[Dataset records]
= = = = = = =
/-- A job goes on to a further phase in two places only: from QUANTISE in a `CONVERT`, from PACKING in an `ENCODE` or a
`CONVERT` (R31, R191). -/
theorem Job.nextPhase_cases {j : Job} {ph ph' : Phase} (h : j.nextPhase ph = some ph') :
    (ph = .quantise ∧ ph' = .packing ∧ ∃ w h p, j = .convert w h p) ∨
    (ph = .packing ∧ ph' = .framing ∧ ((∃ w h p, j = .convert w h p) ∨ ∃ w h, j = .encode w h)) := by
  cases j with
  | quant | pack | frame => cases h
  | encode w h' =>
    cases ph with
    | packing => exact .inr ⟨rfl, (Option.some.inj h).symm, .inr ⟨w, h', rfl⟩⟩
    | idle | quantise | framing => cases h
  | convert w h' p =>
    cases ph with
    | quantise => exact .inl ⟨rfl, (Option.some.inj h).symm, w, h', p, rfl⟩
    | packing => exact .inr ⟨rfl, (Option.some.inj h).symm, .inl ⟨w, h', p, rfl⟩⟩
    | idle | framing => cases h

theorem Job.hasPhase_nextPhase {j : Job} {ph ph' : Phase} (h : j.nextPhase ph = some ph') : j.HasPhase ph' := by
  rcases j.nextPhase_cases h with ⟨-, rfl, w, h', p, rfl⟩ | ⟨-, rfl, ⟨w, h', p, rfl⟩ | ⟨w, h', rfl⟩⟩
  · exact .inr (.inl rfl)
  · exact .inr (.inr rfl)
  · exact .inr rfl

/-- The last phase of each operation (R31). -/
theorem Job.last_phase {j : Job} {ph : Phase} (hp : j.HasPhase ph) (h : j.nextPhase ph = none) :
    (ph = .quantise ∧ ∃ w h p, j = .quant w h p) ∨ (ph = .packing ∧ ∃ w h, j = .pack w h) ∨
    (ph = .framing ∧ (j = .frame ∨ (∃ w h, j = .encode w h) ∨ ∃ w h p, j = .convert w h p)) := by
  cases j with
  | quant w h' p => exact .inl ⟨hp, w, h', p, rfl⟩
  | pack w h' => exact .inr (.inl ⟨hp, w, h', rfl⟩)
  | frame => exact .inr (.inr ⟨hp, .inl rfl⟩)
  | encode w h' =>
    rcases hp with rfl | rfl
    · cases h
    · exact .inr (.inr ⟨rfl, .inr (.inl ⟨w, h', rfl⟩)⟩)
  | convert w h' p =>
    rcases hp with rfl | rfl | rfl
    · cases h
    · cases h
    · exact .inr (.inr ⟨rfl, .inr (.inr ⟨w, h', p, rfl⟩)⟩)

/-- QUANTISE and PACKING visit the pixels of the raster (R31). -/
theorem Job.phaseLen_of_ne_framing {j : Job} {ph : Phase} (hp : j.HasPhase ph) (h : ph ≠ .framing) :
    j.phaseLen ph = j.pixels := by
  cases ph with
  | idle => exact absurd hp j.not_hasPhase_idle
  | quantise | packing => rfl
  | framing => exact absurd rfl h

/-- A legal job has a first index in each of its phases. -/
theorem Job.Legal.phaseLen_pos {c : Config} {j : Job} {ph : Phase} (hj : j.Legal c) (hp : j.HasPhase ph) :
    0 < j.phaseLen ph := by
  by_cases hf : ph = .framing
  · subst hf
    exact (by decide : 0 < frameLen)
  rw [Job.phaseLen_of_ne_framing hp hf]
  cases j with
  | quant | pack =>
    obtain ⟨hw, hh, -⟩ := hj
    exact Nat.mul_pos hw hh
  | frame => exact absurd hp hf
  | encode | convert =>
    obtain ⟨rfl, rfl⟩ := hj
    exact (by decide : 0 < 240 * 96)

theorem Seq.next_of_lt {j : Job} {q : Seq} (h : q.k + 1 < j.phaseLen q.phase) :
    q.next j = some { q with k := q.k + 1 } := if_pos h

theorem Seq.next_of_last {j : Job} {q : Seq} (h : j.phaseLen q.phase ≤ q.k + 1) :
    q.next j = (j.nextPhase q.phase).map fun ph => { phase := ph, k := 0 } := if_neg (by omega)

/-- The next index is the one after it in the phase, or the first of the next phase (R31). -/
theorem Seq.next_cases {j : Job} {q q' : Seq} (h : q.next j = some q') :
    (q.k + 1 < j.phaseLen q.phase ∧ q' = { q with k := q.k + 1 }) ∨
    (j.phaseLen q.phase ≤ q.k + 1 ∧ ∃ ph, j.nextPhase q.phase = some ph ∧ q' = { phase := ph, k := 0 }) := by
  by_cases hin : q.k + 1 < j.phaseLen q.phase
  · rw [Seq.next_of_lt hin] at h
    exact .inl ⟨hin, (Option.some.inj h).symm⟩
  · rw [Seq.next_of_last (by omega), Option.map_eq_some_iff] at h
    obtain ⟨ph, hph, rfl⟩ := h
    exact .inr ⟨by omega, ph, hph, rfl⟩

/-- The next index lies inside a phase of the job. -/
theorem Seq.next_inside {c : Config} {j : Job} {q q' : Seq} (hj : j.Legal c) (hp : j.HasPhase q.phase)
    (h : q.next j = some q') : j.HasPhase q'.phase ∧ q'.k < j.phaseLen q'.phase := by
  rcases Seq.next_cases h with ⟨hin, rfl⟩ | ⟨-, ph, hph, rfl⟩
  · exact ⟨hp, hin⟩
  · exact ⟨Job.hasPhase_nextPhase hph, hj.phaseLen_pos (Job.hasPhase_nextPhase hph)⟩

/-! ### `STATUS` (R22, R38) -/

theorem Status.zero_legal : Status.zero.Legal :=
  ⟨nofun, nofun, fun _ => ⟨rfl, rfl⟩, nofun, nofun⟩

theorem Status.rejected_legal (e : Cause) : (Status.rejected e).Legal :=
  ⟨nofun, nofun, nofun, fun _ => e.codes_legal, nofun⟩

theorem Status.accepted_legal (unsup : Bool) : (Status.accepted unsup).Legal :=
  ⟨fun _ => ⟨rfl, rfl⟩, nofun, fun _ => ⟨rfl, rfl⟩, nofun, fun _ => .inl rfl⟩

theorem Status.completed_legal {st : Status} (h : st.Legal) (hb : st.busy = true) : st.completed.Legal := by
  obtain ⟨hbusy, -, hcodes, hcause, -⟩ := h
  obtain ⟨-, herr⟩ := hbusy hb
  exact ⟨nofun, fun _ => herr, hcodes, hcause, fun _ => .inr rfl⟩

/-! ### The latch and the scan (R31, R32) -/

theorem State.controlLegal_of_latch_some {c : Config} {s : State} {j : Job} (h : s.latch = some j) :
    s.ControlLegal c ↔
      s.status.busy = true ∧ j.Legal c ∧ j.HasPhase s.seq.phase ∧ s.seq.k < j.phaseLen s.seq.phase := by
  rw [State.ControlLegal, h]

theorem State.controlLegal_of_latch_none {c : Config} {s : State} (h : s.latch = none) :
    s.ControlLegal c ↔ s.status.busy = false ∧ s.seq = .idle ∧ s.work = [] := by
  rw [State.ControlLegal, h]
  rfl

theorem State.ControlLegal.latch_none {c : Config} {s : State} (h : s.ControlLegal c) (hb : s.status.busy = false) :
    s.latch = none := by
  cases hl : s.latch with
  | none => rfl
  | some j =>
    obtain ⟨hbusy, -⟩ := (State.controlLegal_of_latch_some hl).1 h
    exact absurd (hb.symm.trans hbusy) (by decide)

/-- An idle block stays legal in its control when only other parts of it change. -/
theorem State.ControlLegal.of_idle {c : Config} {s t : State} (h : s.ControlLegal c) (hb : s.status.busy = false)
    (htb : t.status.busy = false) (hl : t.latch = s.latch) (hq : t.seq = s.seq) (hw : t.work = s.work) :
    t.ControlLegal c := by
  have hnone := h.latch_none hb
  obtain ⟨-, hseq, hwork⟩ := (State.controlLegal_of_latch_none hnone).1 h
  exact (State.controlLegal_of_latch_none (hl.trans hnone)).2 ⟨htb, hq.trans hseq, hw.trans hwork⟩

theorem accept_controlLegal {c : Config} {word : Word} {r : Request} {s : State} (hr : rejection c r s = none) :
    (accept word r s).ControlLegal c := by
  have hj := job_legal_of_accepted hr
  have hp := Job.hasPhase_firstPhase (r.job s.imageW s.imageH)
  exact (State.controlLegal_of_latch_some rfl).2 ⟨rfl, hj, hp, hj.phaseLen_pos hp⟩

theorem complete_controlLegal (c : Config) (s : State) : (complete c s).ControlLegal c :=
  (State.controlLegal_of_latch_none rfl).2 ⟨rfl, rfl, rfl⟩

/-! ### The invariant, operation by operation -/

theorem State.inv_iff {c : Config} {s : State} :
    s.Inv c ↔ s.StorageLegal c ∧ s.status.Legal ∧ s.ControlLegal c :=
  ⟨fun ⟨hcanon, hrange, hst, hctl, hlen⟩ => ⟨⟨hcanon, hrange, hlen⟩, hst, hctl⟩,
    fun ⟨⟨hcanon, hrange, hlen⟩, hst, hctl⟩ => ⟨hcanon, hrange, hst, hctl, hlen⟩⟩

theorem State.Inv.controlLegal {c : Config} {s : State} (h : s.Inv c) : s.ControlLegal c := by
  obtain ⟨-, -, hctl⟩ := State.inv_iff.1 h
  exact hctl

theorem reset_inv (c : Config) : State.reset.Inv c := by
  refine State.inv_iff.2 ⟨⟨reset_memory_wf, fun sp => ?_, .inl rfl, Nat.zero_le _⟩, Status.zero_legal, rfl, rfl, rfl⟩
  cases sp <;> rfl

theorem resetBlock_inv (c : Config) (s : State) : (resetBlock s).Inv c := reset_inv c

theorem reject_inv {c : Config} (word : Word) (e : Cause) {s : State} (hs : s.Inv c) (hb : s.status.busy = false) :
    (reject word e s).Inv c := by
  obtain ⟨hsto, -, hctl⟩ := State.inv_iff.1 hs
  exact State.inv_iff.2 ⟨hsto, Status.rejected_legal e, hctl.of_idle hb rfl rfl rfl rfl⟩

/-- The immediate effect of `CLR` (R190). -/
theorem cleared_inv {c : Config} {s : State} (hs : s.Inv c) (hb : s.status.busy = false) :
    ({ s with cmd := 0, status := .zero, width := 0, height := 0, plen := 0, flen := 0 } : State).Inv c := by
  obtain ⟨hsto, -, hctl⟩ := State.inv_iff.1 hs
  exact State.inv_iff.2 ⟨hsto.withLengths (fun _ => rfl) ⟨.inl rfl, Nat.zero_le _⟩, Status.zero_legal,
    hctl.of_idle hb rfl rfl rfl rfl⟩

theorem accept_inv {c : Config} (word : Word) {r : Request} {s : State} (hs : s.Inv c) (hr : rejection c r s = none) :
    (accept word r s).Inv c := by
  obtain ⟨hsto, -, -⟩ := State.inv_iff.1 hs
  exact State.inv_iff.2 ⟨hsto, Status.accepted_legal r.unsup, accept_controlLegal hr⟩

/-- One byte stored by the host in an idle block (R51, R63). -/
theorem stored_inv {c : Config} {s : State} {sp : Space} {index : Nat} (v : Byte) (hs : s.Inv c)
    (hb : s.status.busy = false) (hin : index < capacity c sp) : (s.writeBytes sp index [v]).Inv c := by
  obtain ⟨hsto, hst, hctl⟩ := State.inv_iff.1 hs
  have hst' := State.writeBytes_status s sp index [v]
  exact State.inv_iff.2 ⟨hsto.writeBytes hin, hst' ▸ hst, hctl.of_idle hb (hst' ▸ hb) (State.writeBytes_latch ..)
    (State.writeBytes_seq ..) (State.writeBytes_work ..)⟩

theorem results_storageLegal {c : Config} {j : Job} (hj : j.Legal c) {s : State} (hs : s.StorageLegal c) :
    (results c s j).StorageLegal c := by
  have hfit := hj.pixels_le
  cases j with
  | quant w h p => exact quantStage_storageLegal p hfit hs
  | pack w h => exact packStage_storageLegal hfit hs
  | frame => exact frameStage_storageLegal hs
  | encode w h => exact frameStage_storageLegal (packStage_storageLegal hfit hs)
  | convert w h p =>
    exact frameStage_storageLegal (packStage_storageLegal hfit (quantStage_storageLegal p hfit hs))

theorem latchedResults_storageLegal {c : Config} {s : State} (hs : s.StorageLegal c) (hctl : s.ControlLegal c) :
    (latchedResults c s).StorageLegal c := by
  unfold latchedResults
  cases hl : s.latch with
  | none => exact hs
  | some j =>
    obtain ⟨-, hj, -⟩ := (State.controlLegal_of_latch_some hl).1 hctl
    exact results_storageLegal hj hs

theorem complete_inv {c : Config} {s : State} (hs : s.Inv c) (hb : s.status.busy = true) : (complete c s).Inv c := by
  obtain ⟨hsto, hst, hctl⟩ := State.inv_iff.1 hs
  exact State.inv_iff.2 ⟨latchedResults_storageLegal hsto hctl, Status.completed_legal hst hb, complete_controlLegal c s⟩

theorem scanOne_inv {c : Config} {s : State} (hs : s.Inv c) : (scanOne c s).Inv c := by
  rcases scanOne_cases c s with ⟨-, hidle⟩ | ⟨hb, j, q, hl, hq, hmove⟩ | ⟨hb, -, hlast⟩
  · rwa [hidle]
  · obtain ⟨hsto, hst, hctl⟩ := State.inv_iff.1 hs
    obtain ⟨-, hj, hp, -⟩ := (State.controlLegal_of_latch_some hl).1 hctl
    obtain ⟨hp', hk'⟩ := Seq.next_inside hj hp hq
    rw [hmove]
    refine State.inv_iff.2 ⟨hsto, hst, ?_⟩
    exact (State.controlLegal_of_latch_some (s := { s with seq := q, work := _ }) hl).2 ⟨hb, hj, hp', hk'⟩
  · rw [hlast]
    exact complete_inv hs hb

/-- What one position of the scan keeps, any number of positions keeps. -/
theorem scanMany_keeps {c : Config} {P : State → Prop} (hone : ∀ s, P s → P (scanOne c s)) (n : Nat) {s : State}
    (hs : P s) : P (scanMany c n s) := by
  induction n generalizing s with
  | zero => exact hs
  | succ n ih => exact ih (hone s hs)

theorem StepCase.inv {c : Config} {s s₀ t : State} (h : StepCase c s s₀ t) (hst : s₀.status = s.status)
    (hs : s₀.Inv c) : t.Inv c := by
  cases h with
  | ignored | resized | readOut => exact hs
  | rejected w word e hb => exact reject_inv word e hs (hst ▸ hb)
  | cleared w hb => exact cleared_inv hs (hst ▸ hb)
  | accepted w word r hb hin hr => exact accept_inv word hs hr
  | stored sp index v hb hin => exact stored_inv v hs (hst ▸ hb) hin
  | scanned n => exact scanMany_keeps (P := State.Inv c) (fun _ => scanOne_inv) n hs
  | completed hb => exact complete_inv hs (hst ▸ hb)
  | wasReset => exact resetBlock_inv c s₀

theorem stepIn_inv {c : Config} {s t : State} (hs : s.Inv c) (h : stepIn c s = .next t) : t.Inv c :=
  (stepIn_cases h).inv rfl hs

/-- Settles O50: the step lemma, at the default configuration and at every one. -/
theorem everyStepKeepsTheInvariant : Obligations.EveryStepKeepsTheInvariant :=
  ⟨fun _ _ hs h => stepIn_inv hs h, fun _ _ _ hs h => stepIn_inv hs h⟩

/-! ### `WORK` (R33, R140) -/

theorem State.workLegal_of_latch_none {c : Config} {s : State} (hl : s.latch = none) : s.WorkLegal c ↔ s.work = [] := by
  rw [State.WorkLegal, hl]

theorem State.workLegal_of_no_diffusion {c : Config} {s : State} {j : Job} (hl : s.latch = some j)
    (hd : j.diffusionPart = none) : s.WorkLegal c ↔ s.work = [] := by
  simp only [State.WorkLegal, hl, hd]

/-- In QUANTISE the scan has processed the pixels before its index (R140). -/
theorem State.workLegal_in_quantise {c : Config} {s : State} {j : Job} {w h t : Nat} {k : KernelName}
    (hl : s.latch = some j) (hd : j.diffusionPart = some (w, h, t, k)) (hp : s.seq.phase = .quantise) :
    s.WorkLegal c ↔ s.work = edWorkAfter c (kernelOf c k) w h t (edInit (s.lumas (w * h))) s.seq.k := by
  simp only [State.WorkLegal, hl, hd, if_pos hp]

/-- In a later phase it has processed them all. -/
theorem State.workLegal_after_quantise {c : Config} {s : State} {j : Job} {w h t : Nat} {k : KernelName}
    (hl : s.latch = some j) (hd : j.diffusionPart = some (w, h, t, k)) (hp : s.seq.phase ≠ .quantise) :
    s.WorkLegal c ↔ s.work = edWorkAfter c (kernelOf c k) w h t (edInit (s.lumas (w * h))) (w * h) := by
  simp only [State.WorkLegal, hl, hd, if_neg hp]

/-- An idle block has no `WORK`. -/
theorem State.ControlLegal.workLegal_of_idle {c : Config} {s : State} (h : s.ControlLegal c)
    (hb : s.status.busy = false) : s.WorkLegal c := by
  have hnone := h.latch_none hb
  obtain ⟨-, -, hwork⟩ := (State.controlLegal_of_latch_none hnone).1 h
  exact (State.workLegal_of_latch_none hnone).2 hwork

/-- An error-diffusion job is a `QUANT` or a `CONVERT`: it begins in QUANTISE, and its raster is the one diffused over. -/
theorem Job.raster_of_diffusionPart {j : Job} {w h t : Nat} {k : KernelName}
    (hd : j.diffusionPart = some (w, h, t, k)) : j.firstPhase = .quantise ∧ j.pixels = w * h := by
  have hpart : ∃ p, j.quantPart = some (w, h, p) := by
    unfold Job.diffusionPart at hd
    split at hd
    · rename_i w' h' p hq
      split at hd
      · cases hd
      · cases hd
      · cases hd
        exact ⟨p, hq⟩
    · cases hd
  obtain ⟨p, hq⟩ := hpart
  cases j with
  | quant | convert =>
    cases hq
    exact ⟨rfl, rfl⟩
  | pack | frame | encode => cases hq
= = = = = = =
TASK TO CARRY OUT =
Up to and including the line with "(ph = .quantise ∧ ph'", transcribe the entries above exactly, starting from their first line.

ANSWER FOR THE TASK =
/-- A job goes on to a further phase in two places only: from QUANTISE in a `CONVERT`, from PACKING in an `ENCODE` or a
`CONVERT` (R31, R191). -/
theorem Job.nextPhase_cases {j : Job} {ph ph' : Phase} (h : j.nextPhase ph = some ph') :
    (ph = .quantise ∧ ph' = .packing ∧ ∃ w h p, j = .convert w h p) ∨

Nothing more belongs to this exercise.